Complete March Family Trilogy eBook

This eBook from the Gutenberg Project consists of approximately 1,465 pages of information about Complete March Family Trilogy.

Complete March Family Trilogy eBook

This eBook from the Gutenberg Project consists of approximately 1,465 pages of information about Complete March Family Trilogy.

In the cabins the berths were not made up, and those who remained below had to sit on their hard edges, or on the sofas, which were cumbered with, hand-bags and rolls of shawls.  At an early hour after breakfast the bedroom stewards began to get the steamer trunks out and pile them in the corridors; the servants all became more caressingly attentive; and people who had left off settling the amount of the fees they were going to give, anxiously conferred together.  The question whether you ought ever to give the head steward anything pressed crucially at the early lunch, and Kenby brought only a partial relief by saying that he always regarded the head steward as an officer of the ship.  March made the experiment of offering him six marks, and the head steward took them quite as if he were not an officer of the ship.  He also collected a handsome fee for the music, which is the tax levied on all German ships beyond the tolls exacted on the steamers of other nations.
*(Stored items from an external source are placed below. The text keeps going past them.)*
-- ==== Sys2Proof/Machine/Ops.lean ====
section
/-!
DEFINITION. Reading and writing register fields, the memory bytes and words, the per-core records, and the variant's
fused resources.  Every other file reaches registers and memory through these.
-/
namespace Sys2Proof.Machine

/-- The key of copy `i` of a field in unit `u`. -/
def Fld.key (f : Fld) (u i : Nat) : Key := ⟨f.reg.num, f.lo, u, i⟩

/-- The number of bits of a field. -/
def Fld.width (f : Fld) : Nat := f.hi + 1 - f.lo

/-- The value of a field (00_scope.md R6: its reset entry until something writes it). -/
def State.rd (s : State) (f : Fld) (u : Nat := 0) (i : Nat := 0) : Nat :=
  Sparse.get s.regs (f.key u i) f.rst

/-- Whether a field is not zero. -/
def State.on (s : State) (f : Fld) (u : Nat := 0) (i : Nat := 0) : Bool := s.rd f u i != 0

/-- The state with a field at a value, cut to the field's width. -/
def State.wr (s : State) (f : Fld) (v : Nat) (u : Nat := 0) (i : Nat := 0) : State :=
  { s with regs := Sparse.set Key.lt s.regs (f.key u i) f.rst (v % 2 ^ f.width) }

/-- The state with a one-bit field set or cleared. -/
def State.wrB (s : State) (f : Fld) (b : Bool) (u : Nat := 0) (i : Nat := 0) : State := s.wr f (b2n b) u i

/-- A counter after `n` more: it saturates at all ones, or wraps where its description says so (00_scope.md R9). -/
def Fld.plus (f : Fld) (v n : Nat) : Nat :=
  if f.wraps then (v + n) % 2 ^ f.width else min (v + n) (2 ^ f.width - 1)

/-- The state with a counter `n` higher (R9). -/
def State.inc (s : State) (f : Fld) (n : Nat := 1) (u : Nat := 0) (i : Nat := 0) : State :=
  s.wr f (f.plus (s.rd f u i) n) u i

/-- The state with a highest-value field raised to `v`, saturating. -/
def State.top (s : State) (f : Fld) (v : Nat) (u : Nat := 0) (i : Nat := 0) : State :=
  s.wr f (max (s.rd f u i) (min v (2 ^ f.width - 1))) u i

/-- A two's complement field. -/
def State.rdS (s : State) (f : Fld) (u : Nat := 0) (i : Nat := 0) : Int := sgn f.width (s.rd f u i)

/-- CHIP_CTRL.RUN_EN. -/
def State.running (s : State) : Bool := s.on F.CHIP_CTRL_RUN_EN

/-- TIME_GRAIN. -/
def State.grain (s : State) : Nat := s.rd F.TIME_GRAIN_GRAIN

/-- TIME_STEP. -/
def State.step (s : State) : Nat := s.rd F.TIME_STEP_STEP

/-- TIME_FRAME. -/
def State.frame (s : State) : Nat := s.rd F.TIME_FRAME_FRAME

/-- Whether an engine, RX port, TX port or GDDR6 group is enabled by fuse (01 R14, R15). -/
def State.engineOn (s : State) (e : Nat) : Bool := bit s.fuse.engineEn e
def State.rxOn (s : State) (p : Nat) : Bool := bit s.fuse.rxEn p
def State.txOn (s : State) (p : Nat) : Bool := bit s.fuse.txEn p
def State.groupOn (s : State) (g : Nat) : Bool := bit s.fuse.g6En g

/-- Whether the variant has logical core `n`. -/
def State.coreOn (s : State) (n : Nat) : Bool := decide (n < 1024) && s.engineOn (n / 128)

/-- The enabled engines, ascending. -/
def State.engines (s : State) : List Nat := (List.range 8).filter s.engineOn

/-- The enabled GDDR6 groups, ascending. -/
def State.groups (s : State) : List Nat := (List.range 2).filter s.groupOn

/-- The last enabled row of the array plus one (01 R14). -/
def State.rows (s : State) : Nat := 8 * ((s.engines.length + 1) / 2)

/-- The tile, by physical core number, that engine `e`'s active map gives logical core `n` (14 R384). -/
def State.mapOf (s : State) (e n : Nat) : Nat := s.rd F.SPARE_MAP_TILE e n

/-- The tile that holds logical core `n`: its own engine's active map entry. -/
def State.tileOf (s : State) (n : Nat) : Nat := s.mapOf (n / 128) n

/-- The engine in which tile `p` lies (01 R12). -/
def tileEngine (p : Nat) : Nat := 2 * (p / 34 / 8) + (p % 34) / 17

/-- The logical core that tile `p` holds by its own engine's active map. -/
def State.coreAt (s : State) (p : Nat) : Option Nat :=
  let e := tileEngine p
  ((List.range 128).map (fun j => 128 * e + j)).find?
    (fun n => s.on F.SPARE_MAP_VALID e n && s.mapOf e n == p)

/-- A logical core's own record. -/
def State.core (s : State) (n : Nat) : CoreSt := Sparse.get s.cores n CoreSt.fresh

/-- The state with a logical core's record replaced. -/
def State.setCore (s : State) (n : Nat) (c : CoreSt) : State :=
  { s with cores := Sparse.set natLt s.cores n CoreSt.fresh c }

/-- The state with a logical core's record changed. -/
def State.onCore (s : State) (n : Nat) (f : CoreSt → CoreSt) : State := s.setCore n (f (s.core n))

/-- One byte of memory, by chip address. -/
def State.byte (s : State) (a : Nat) : Byte := Sparse.get s.mem a 0

/-- Memory is in canonical form: addresses rise strictly and no listed byte is zero. -/
def State.memWf (s : State) : Bool := Sparse.wf natLt 0 s.mem

/-- The state with one byte of memory at a value. -/
def State.setByte (s : State) (a : Nat) (v : Byte) : State :=
  { s with mem := Sparse.set natLt s.mem a 0 v }

/-- `n` bytes of memory from address `a` on. -/
def State.bytes (s : State) (a n : Nat) : List Byte := (List.range n).map (fun k => s.byte (a + k))

/-- The state with bytes stored from address `a` on. -/
def State.setBytes (s : State) (a : Nat) : List Byte → State
  | [] => s
  | b :: bs => (s.setByte a b).setBytes (a + 1) bs

/-- The data of the 64-bit word at address `a`, as last written. -/
def State.word (s : State) (a : Nat) : Word := BitVec.ofNat 64 (ofBytes (s.bytes a 8))

/-- The upset bits of the stored codeword of the word at `a`. -/
def State.flip (s : State) (a : Nat) : Code := Sparse.get s.flips a 0

/-- The state with the upset bits of one stored codeword set. -/
def State.setFlip (s : State) (a : Nat) (m : Code) : State :=
  { s with flips := Sparse.set natLt s.flips a 0 m }

/-- The state with a word stored as a fresh codeword (10_memory_system.md R274). -/
def State.setWord (s : State) (a : Nat) (w : Word) : State := (s.setBytes a (toBytes 8 w.toNat)).setFlip a 0

/-- The state with words stored from address `a` on. -/
def State.setWords (s : State) (a : Nat) (ws : List Word) : State :=
  ws.zipIdx.foldl (fun t p => t.setWord (a + 8 * p.2) p.1) s

/-- `n` more events of an activity class of engine `e` in this power window (16 R429): 0 SYN, 1 UPD, 2 LRN, 3 SRAM,
4 FLIT, 5 CORD; engine 8 has classes 0 for GDDR6 bursts and 1 for CSI-2 payload bytes. -/
def State.act (s : State) (e cls n : Nat) : State :=
  { s with kiln := { s.kiln with
      acts := Sparse.set natLt s.kiln.acts (8 * e + cls) 0 (Sparse.get s.kiln.acts (8 * e + cls) 0 + n) } }

/-- A fresh free value's number, and the state with the counter advanced. -/
def State.draw (s : State) : Nat × State := (s.free, { s with free := s.free + 1 })

/-- A message joined to the staged ones: an occurrence of a kind that its source has staged merges into that message
(15_faults.md R403). -/
def mergeMsg (m : Msg) : List Msg → List Msg
  | [] => [m]
  | e :: t =>
    if e.src = m.src ∧ e.kind = m.kind then
      { e with rep := min 255 (e.rep + 1), cls := max e.cls m.cls, forced := e.forced && m.forced } :: t
    else e :: mergeMsg m t

/-- The state with a message staged for the fault chain (15_faults.md R402, R403); a source that the variant fuses off
never comes to report. -/
def State.report (s : State) (src kind cls addr : Nat) : State :=
  { s with owl := { s.owl with staged := mergeMsg ⟨src, kind, cls, addr % 2 ^ 32, false, 0⟩ s.owl.staged } }

/-- The state with a packet staged at the injecting interface of agent `a` (07_event_network.md R204). -/
def State.stage (s : State) (a : Nat) (p : Packet) (why : Why := .plain) (ctl : Bool := false) (router : Bool := false) :
    State :=
  { s with net := { s.net with staging := s.net.staging ++ [⟨a, p, why, ctl, router⟩] } }

end Sys2Proof.Machine
end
After lunch the flat shore at Cuxhaven was so near that the summer cottages of the little watering-place showed through the warm drizzle much like the summer cottages of our own shore, and if it had not been for the strange, low sky, the Americans might easily have fancied themselves at home again.

Every one waited on foot while the tender came out into the stream where the Norumbia had dropped anchor.  People who had brought their hand-baggage with them from their rooms looked so much safer with it that people who had left theirs to their stewards had to go back and pledge them afresh not to forget it.  The tender came alongside, and the transfer of the heavy trunks began, but it seemed such an endless work that every one sat down in some other’s chair.  At last the trunks were all on the tender, and the bareheaded stewards began to run down the gangways with the hand-baggage.  “Is this Hoboken?” March murmured in his wife’s ear, with a bewildered sense of something in the scene like the reversed action of the kinematograph.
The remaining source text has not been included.